Retour au paradis

Quand elle nous a dit au revoir, la marchande de légumes de Panzano, près de Greve, en Toscane, nous a presque suppliés: «Mais emmenez s’il vous plaît nos politiciens avec vous, ils pourraient peut-être apprendre quelque chose dans votre pays: l’humilité et un peu de bon sens

Seraient-ils bien accueillis chez nous? Très certainement: ils ne sont ni pauvres ni réfugiés, ce sont au contraire les politiciens les mieux payés d’Europe, voire du monde, ils sont cultivés, ils ont généralement du savoir-vivre, parlent des langues étrangères, ils sont bien, si ce n’est très bien, habillés, vêtus de costumes sur mesure, les femmes comme les hommes. Ils seraient très bien accueillis. Nos politiciens les initieraient à notre système politique, leur feraient découvrir notre démocratie directe et nos coutumes politiques. On les présenterait partout: à la Confédération comme aux cantons, sans oublier les communes.

Qu’arrive-t-il, que se passe-t-il dans notre pays en ce moment? Est-ce que nous essayons de métamorphoser notre pays en prison?

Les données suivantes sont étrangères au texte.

-- ==== Sys2Proof/Machine/Resets.lean ====
section
/-! DEFINITION. The resets as shared operations (R453, Table PART-4): an instance's and a partition's effects, the cache
actions of R60, the reset of a die, and the loss of its power. The commands that start them stand elsewhere. -/

namespace Sys2Proof.Machine

/-! ### Queues and sequences (R358, R366, R60) -/

/-- Every queue of the rack that the live image gives instance `i` of partition `p`. -/
def queuesOf (s : State) (p i : Nat) : List Nat :=
  (List.range (64 * dieCount s.orderCode)).filter (fun q => queNamed s q && Nat.beq (quePart s q) p && Nat.beq (queInst s q) i)

/-- The registers of queue `q` but its configuration back to their reset values (R366, Table REG-5). -/
def clearQueRegs (q : Nat) (s : State) : State :=
  let d := queDie q
  let n := queLocal q
  let s := ((s.wr d (Reg.QUE_BASE n) 0).wr d (Reg.QUE_CTRL_ENABLE n) 0).wr d (Reg.QUE_CTRL_SERIAL n) 0
  let s := ((s.wr d (Reg.QUE_CTRL_LOG2 n) 4).wr d (Reg.QUE_CTRL_VECTOR n) 0).wr d (Reg.QUE_PI n) 0
  let s := ((s.wr d (Reg.QUE_CI n) 0).wr d (Reg.QUE_STATE_STATE n) 0).wr d (Reg.QUE_STATE_DEPTH_WAIT n) 0
  (s.wr d (Reg.QUE_STATE_CQ_WAIT n) 0).wr d (Reg.QUE_STATE_ERROR n) 0

/-- What the arbiter of die `d` keeps of a queue forgotten. -/
def forgetQueue (q : Nat) (a : Arb) : Arb :=
  if a.die = queDie q then
    { a with refused := a.refused.filter (fun x => !(Nat.beq x.1 (queLocal q))),
             held := if a.held = some (queLocal q) then none else a.held,
             queDef := SMap.set 0 a.queDef (queLocal q) 0 }
  else a

/-- Queue `q` reset to empty: disabled, PI = CI = 0, its reservations released, its latched doorbell discarded, and a launch that
an exchange attached at its head detached. -/
def resetQueue (q : Nat) (s : State) : State :=
  let gone := s.que.exchanged.filter (fun x => Nat.beq x.queue q)
  let s := each gone (fun s x => detachIds x.attached x.step false s) (clearQueRegs q s)
  { s with que := { s.que with
      resv := SMap.set 0 s.que.resv q 0,
      itemsOut := SMap.set 0 s.que.itemsOut q 0,
      sectors := SMap.set 0 (SMap.set 0 s.que.sectors (2 * q) 0) (2 * q + 1) 0,
      deferredPi := s.que.deferredPi.filter (fun x => !(Nat.beq x.1 q)),
      items := s.que.items.filter (fun x => !(Nat.beq x.2.queue q)),
      closing := s.que.closing.filter (fun x => !(Nat.beq x.queue q)),
      exchanges := s.que.exchanges.filter (fun x => !(Nat.beq x.queue q)),
      exchanged := s.que.exchanged.filter (fun x => !(Nat.beq x.queue q)),
      arbs := s.que.arbs.map (forgetQueue q) } }

/-- A member whose chain's head is gone is in no chain; a head whose members are gone is none. -/
def unchain (left : List SeqSlot) (x : SeqSlot) : SeqSlot :=
  match x.chain with
  | none => x
  | some h =>
    let others := left.any (fun y => !(Nat.beq y.id x.id) && y.chain == some h)
    if (if Nat.beq h x.id then others else left.any (fun y => Nat.beq y.id h)) then x else { x with chain := none }

/-- The sequences that satisfy the test freed, out of their chains, their held reads dropped (R358). -/
def freeSeqs (f : SeqSlot → Bool) (s : State) : State :=
  let gone (id : Nat) : Bool := s.que.seqs.any (fun x => Nat.beq x.id id && f x)
  let left := s.que.seqs.filter (fun x => !f x)
  { s with que := { s.que with
      seqs := left.map (unchain left),
      heldKv := s.que.heldKv.filter (fun h => !gone h.seq),
      closing := s.que.closing.filter (fun x => !gone x.seq),
      seqCopies := s.que.seqCopies.filter (fun x => !gone x.seq),
      btCopies := s.que.btCopies.filter (fun x => !gone x.seq) } }

/-! ### Instance reset -/

/-- Work of the launches and movers that satisfy the tests is gone on every die, with no completion entry and no record
(R205, R366, R390). -/
def dropWork (pt : Troupe → Bool) (pl : Launch → Bool) (pm : Mover → Bool) (s : State) : State :=
  let s := dropMovers pm (dropTroupes (fun _ => true) pt pl s)
  { s with core := { s.core with launches := s.core.launches.filter (fun l => !pl l) } }

/-- The kills under way that satisfy the test are over, with no record (R205). -/
def dropKills (f : OpenKill → Bool) (s : State) : State :=
  { s with core := { s.core with kills := s.core.kills.filter (fun k => !f k) } }

/-- What an instance reset does at once (Table PART-4): no drain. -/
def instResetEffects (p i : Nat) (s : State) : State :=
  let s := clearPending p i (setInstState p i 3 s)
  let s := dropWork (fun t => Nat.beq t.part p && Nat.beq t.inst i) (fun l => Nat.beq l.part p && Nat.beq l.inst i)
    (fun m => Nat.beq m.part p && Nat.beq m.inst i) (dropKills (fun k => Nat.beq k.part p && Nat.beq k.inst i) s)
  let s := each (queuesOf s p i) (fun s q => resetQueue q s) s
  dropInstCopies p i (freeSeqs (fun x => Nat.beq x.part p && Nat.beq x.inst i) s)

/-- An instance reset started by die `d`: the reductions with a contribution of the instance break (R323). -/
def startInstReset (d p i origin : Nat) (waiters : List Nat) (s : State) : State :=
  let s := redBreakWhere (fun a => Nat.beq a.pkt.key.part p && a.insts.contains i) 4 (instResetEffects p i s)
  let run : ResetRun := ⟨d, p, some i, origin, s.rtime d, waiters⟩
  { s with prt := { s.prt with resets := s.prt.resets ++ [run] } }

/-- Whether a reset that covers an instance reset runs (R457). -/
def coveredReset (s : State) (p : Nat) (i : Option Nat) : Bool :=
  s.prt.resets.any (fun r => Nat.beq r.part p && (r.inst == none || r.inst == i))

Oui, ils apprendraient certainement des choses, mais le triste sort des immigrants leur serait épargné. Ils ne seraient pas confrontés à une interdiction de périmètre ou à une interdiction de se baigner comme à Bremgarten, aux angoisses face à l’avenir, comme à Alpnach dans le canton d’Obwald, où un centre d’accueil pour requérants d’asile a ouvert le 20 août. Il y était également prévu de faire ce que l’on a essayé de mettre en œuvre à Bremgarten, avec la bénédiction de Berne: une interdiction de périmètre. Car les habitants de Bremgarten ne doivent pas être importunés par les réfugiés, qui ne sont pas comme nous et qui sont considérés d’emblée comme des criminels. A Alpnach, un citoyen helvétique inquiet a ainsi déjà transformé sa maison en forteresse pour éviter que les requérants d’asile puissent y pénétrer.

La Suisse, à la fois enviée à l'extérieur et incomprise, voire condamnée parfois... Ici le Palais fédéral à Berne. (Image: Keystone)

Qu’arrive-t-il, que se passe-t-il dans notre pays en ce moment? Est-ce que nous essayons de métamorphoser notre pays en prison, comme le disait déjà Friedrich Dürrenmatt, en avance sur son temps, dans l’une de ses «sévères prédications»? Pire encore: est-ce que nous voulons aussi aménager des cellules dans les prisons construites par nos soins pour nous couper des autres à l’intérieur même des communes? Quelle épouvantable perspective!

Le monde entier nous admire et nous envie. Envie notre prospérité économique, notre démocratie directe qui fonctionne bien. Oui, mais les médias du monde entier examinent aussi notre comportement à la loupe, nous attaquent verbalement lorsqu’ils apprennent ce que l’on se permet dans ce paradis qu’est la Suisse, restreindre la liberté de mouvement des requérants d’asile; ou qu’à Zurich, une femme célèbre dans le monde entier n’a pas été traitée comme elle en a l’habitude partout ailleurs, à cause de la couleur de sa peau. Ils nous ridiculisent avec délectation, parce que nous réussissons, parce que nous résistons à tout, même à la crise économique et financière qui mine toujours l’Europe.

Pourtant, les médias ne sont pas le grand public. Ils ne sont pas représentatifs des gens qui nous entourent, en Europe et dans le monde. La marchande de légumes de Panzano croit encore en nous. Elle espère que nous pouvons servir de modèle aux politiciens de son pays. Mais c’est ce que nous sommes ou ce que nous allons redevenir: en étant plus sereins, moins agités, aussi et précisément vis-à-vis des requérants d’asile. En bref: en étant plus sûrs de nous.